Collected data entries
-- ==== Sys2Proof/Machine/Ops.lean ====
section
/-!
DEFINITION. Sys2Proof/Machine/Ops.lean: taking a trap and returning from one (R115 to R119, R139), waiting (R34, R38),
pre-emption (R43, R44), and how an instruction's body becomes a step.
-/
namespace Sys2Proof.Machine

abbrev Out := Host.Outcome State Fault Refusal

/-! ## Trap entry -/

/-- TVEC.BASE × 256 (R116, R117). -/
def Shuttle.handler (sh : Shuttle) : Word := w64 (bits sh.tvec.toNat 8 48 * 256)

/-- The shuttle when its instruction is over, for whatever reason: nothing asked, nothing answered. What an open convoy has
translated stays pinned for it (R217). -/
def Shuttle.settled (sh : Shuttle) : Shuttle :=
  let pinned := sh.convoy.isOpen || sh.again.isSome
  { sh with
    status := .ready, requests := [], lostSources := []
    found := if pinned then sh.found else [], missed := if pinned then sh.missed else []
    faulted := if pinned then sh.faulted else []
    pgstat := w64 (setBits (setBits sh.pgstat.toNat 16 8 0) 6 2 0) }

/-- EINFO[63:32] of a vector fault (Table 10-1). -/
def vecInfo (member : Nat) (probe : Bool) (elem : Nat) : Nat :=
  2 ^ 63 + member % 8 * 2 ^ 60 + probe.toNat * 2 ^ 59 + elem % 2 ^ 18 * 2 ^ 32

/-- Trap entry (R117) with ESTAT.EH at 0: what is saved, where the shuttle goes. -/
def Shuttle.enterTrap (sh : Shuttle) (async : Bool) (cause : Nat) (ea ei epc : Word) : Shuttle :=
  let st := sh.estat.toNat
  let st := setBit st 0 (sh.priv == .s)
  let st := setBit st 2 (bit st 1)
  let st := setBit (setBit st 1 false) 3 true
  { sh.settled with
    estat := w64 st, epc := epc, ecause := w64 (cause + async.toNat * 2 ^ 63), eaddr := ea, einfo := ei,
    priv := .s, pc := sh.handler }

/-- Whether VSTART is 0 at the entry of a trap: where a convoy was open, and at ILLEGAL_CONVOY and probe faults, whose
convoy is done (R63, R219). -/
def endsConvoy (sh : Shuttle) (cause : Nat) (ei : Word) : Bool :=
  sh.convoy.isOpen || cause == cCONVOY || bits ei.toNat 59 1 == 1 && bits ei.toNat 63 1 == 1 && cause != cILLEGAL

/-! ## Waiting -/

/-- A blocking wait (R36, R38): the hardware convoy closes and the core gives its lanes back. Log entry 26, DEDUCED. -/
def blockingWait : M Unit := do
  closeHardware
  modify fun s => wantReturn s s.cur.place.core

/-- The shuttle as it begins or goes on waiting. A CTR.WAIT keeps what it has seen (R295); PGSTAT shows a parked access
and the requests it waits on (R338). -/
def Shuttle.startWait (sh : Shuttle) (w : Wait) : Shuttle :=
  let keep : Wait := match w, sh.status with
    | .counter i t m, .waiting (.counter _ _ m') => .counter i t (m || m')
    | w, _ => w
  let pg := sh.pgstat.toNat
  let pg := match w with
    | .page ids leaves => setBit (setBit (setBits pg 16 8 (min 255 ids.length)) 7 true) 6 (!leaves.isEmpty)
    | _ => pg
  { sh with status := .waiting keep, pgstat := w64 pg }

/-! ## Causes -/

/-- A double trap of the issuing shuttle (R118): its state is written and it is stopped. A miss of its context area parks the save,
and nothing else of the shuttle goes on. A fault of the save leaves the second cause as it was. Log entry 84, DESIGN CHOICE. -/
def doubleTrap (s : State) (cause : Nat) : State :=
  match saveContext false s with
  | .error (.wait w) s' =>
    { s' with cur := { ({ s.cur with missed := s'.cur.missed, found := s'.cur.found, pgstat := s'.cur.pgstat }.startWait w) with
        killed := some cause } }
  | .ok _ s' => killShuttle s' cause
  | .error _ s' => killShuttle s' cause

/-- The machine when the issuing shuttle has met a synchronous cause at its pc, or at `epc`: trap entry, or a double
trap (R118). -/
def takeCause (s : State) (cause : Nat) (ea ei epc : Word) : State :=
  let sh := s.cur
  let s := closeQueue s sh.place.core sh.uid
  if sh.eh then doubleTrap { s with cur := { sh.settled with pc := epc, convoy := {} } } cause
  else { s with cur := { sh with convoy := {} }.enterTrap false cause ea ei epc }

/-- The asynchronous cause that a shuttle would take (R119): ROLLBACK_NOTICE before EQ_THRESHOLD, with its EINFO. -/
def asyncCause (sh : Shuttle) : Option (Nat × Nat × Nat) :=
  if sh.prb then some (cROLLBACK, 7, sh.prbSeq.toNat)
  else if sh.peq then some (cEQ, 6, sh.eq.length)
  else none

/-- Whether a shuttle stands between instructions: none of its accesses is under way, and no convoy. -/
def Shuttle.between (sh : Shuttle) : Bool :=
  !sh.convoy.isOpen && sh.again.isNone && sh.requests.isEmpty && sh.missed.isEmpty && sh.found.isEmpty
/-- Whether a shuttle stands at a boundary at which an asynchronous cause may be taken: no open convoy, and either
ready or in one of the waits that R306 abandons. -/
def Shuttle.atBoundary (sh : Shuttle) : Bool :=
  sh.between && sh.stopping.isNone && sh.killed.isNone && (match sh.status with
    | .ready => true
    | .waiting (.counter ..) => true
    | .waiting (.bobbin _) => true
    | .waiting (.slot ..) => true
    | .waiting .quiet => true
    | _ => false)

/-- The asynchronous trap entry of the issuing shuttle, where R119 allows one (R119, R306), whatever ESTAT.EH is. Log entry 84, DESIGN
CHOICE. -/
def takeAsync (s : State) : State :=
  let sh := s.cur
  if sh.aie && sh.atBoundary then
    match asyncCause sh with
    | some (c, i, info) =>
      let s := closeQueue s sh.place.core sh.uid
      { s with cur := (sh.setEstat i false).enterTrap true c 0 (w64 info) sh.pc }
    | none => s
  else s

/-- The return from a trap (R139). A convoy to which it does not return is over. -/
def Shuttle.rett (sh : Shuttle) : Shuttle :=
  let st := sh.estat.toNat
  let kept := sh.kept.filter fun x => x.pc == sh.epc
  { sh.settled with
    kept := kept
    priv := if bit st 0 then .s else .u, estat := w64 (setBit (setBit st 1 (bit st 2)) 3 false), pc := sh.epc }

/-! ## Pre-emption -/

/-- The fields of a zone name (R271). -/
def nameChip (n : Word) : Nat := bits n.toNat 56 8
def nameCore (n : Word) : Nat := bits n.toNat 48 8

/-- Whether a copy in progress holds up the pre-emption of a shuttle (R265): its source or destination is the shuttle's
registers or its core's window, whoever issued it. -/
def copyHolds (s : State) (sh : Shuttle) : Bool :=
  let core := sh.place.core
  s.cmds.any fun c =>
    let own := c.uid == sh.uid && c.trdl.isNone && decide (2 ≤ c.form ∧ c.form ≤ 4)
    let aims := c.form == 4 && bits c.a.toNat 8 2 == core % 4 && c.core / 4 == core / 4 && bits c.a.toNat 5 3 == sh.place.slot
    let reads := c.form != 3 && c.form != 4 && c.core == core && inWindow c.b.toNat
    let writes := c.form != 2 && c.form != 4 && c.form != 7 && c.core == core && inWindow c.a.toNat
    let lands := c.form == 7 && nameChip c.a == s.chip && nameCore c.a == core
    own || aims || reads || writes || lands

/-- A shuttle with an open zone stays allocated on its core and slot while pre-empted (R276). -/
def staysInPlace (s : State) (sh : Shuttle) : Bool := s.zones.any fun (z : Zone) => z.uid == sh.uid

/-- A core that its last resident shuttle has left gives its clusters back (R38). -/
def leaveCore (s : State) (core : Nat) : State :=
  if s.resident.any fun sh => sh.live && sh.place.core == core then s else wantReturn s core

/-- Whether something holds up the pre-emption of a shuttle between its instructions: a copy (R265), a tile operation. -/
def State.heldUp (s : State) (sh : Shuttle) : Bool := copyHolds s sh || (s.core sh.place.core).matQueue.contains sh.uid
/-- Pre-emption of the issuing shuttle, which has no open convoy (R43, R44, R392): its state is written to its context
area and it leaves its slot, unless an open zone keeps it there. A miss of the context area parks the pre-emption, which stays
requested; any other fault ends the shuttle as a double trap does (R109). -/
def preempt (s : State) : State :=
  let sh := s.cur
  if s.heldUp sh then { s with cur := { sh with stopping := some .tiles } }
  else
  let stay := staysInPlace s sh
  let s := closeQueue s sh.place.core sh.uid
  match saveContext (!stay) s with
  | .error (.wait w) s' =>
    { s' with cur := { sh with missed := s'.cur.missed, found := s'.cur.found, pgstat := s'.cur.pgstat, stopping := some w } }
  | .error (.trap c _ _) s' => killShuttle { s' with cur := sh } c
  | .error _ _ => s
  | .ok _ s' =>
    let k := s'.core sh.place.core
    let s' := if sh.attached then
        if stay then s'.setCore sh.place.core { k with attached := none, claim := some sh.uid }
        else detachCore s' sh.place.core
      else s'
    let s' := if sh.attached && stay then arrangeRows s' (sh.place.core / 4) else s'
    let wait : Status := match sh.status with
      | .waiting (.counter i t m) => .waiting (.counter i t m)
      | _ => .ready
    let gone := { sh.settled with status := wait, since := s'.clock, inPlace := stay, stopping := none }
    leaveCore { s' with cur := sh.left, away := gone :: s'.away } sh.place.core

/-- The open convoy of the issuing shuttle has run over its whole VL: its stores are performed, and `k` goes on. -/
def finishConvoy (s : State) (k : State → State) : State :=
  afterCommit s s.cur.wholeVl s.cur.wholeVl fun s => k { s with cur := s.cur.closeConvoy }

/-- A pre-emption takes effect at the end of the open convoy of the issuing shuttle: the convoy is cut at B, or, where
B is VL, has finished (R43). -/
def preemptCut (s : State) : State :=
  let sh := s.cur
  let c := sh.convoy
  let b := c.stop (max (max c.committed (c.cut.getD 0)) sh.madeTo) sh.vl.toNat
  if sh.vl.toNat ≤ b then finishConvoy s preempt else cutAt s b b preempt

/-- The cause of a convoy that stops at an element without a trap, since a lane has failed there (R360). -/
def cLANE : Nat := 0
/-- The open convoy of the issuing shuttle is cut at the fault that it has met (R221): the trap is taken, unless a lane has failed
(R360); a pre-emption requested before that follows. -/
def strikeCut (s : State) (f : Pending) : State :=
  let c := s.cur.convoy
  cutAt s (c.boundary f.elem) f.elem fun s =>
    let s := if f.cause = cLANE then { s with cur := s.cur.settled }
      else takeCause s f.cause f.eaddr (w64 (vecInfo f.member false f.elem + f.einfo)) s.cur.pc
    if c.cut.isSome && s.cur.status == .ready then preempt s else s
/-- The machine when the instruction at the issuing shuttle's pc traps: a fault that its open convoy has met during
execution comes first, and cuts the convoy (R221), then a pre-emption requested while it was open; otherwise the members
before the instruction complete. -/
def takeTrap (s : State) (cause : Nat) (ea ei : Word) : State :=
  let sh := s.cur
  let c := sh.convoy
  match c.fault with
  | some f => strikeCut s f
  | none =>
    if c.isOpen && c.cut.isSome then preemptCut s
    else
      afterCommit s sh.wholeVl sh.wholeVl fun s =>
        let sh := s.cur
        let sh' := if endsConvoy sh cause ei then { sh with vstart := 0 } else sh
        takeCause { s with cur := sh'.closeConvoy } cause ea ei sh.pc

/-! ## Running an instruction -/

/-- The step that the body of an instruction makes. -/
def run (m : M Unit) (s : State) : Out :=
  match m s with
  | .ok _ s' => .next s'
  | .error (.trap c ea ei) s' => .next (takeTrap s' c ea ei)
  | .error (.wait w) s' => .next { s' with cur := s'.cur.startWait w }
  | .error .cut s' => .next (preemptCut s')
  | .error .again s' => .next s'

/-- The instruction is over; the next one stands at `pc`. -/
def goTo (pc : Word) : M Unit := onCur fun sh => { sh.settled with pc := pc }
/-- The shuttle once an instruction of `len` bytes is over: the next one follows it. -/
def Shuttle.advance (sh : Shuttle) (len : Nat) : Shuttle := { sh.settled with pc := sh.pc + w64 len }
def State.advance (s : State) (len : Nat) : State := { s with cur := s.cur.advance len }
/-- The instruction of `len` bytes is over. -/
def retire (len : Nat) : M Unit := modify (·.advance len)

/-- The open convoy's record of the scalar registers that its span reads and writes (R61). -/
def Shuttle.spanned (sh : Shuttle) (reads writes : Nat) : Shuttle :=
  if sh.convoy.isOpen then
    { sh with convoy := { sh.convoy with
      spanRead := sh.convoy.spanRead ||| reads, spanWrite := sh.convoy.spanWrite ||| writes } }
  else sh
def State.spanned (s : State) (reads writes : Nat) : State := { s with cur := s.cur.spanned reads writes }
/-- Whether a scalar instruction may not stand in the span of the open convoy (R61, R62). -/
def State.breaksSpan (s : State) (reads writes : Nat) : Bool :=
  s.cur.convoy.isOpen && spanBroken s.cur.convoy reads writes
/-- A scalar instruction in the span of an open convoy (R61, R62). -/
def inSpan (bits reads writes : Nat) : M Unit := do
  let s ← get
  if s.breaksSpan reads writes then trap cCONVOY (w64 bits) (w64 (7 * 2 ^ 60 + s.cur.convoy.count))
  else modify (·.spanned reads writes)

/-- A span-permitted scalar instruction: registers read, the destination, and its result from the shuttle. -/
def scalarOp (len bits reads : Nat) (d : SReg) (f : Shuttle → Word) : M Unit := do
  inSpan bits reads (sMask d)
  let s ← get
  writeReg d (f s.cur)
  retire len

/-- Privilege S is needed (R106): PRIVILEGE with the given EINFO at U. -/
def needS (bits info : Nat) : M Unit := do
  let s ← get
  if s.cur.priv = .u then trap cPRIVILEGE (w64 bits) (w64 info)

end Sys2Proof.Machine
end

[Problem description] When the line with "if s.heldUp sh" is reached in the data above, start copying there, and copy each line exactly until the line with "afterCommit s s.cur.wholeVl" has been copied; copy nothing else.

[Exercise output]
  if s.heldUp sh then { s with cur := { sh with stopping := some .tiles } }
  else
  let stay := staysInPlace s sh
  let s := closeQueue s sh.place.core sh.uid
  match saveContext (!stay) s with
  | .error (.wait w) s' =>
    { s' with cur := { sh with missed := s'.cur.missed, found := s'.cur.found, pgstat := s'.cur.pgstat, stopping := some w } }
  | .error (.trap c _ _) s' => killShuttle { s' with cur := sh } c
  | .error _ _ => s
  | .ok _ s' =>
    let k := s'.core sh.place.core
    let s' := if sh.attached then
        if stay then s'.setCore sh.place.core { k with attached := none, claim := some sh.uid }
        else detachCore s' sh.place.core
      else s'
    let s' := if sh.attached && stay then arrangeRows s' (sh.place.core / 4) else s'
    let wait : Status := match sh.status with
      | .waiting (.counter i t m) => .waiting (.counter i t m)
      | _ => .ready
    let gone := { sh.settled with status := wait, since := s'.clock, inPlace := stay, stopping := none }
    leaveCore { s' with cur := sh.left, away := gone :: s'.away } sh.place.core

/-- The open convoy of the issuing shuttle has run over its whole VL: its stores are performed, and `k` goes on. -/
def finishConvoy (s : State) (k : State → State) : State :=
  afterCommit s s.cur.wholeVl s.cur.wholeVl fun s => k { s with cur := s.cur.closeConvoy }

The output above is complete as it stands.